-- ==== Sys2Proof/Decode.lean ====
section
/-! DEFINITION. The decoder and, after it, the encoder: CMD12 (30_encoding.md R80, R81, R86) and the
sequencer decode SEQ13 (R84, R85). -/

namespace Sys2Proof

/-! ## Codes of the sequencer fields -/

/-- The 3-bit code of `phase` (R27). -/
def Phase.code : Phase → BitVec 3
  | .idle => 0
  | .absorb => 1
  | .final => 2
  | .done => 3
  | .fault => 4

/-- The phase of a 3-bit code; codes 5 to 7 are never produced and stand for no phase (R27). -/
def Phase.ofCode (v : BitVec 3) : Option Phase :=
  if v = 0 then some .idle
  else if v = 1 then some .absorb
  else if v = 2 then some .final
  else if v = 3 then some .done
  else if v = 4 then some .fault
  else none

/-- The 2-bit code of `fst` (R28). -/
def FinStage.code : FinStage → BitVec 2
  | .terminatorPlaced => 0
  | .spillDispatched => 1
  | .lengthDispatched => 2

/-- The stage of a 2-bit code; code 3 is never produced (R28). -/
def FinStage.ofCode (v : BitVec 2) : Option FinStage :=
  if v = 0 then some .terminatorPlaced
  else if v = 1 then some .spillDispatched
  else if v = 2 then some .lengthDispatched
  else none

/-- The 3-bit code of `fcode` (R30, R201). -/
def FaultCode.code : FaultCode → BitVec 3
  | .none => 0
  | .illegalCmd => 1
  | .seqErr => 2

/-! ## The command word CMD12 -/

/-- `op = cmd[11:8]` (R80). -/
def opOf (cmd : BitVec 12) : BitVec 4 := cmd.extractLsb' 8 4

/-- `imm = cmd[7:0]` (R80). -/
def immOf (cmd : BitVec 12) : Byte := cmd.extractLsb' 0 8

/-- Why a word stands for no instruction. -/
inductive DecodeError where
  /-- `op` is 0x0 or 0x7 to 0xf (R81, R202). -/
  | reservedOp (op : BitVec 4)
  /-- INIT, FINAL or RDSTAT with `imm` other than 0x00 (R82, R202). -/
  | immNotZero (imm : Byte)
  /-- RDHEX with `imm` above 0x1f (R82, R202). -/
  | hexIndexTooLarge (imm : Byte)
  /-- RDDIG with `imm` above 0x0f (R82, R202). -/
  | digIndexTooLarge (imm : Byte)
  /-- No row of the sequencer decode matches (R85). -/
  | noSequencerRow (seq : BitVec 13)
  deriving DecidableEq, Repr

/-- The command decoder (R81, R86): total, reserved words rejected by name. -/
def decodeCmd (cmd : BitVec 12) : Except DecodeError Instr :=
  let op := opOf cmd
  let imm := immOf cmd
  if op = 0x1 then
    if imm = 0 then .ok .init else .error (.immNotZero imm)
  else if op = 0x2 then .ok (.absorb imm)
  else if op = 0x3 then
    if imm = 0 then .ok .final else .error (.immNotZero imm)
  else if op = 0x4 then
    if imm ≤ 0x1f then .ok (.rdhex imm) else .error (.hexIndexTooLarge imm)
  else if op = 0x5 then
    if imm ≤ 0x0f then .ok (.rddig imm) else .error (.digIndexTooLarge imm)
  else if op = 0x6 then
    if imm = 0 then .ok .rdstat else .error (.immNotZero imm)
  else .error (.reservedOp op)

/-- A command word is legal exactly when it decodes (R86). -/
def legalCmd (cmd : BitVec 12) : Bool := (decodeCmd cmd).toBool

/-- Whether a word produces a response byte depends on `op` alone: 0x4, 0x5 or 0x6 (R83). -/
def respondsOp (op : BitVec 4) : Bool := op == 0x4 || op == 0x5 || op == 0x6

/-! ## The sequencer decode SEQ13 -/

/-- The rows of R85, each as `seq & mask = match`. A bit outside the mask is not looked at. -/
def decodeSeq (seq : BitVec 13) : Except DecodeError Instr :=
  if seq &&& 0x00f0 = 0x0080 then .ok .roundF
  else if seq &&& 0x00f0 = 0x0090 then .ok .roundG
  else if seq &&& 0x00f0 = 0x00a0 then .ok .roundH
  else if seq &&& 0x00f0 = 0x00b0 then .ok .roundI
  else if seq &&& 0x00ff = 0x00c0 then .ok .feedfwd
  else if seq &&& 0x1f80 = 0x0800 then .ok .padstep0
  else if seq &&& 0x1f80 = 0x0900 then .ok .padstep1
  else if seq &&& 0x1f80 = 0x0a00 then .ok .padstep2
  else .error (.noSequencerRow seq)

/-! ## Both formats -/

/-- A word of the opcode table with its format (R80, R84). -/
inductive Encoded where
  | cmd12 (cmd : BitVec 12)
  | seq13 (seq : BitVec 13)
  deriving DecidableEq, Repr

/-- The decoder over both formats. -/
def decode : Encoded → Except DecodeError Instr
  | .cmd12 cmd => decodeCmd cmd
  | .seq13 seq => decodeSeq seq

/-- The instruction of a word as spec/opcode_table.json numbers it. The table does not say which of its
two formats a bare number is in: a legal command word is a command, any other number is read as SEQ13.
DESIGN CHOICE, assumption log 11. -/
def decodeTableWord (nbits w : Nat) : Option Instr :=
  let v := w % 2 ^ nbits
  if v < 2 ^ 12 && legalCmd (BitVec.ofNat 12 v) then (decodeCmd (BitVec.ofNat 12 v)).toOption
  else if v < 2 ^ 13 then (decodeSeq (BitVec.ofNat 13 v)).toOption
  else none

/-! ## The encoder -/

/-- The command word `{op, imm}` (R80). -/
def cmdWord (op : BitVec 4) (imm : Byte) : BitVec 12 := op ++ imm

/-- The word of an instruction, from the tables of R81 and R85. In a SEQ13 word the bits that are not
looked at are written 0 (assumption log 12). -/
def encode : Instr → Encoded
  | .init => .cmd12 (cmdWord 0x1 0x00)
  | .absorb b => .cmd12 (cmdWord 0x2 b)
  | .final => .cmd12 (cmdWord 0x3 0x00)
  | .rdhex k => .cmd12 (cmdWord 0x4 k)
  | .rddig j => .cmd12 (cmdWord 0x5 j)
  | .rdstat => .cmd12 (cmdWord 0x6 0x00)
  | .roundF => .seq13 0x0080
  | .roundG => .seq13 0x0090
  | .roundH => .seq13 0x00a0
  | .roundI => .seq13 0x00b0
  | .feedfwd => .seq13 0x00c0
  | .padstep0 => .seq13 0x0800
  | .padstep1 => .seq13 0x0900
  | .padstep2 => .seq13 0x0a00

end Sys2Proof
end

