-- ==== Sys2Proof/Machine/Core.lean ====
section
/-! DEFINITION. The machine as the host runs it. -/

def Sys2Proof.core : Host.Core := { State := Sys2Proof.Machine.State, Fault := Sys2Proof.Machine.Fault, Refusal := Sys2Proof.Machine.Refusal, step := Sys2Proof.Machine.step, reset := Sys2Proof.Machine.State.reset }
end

=== EXERCISE OBJECTIVE ===
Everything in the material above from the line that has "else .error (.reservedOp op)" through the line that has "decode SEQ13 -/" must be duplicated exactly, with no other lines given.

=== ANSWER SECTION ===
  else .error (.reservedOp op)

/-- A command word is legal exactly when it decodes (R86). -/
def legalCmd (cmd : BitVec 12) : Bool := (decodeCmd cmd).toBool

/-- Whether a word produces a response byte depends on `op` alone: 0x4, 0x5 or 0x6 (R83). -/
def respondsOp (op : BitVec 4) : Bool := op == 0x4 || op == 0x5 || op == 0x6

/-! ## The sequencer decode SEQ13 -/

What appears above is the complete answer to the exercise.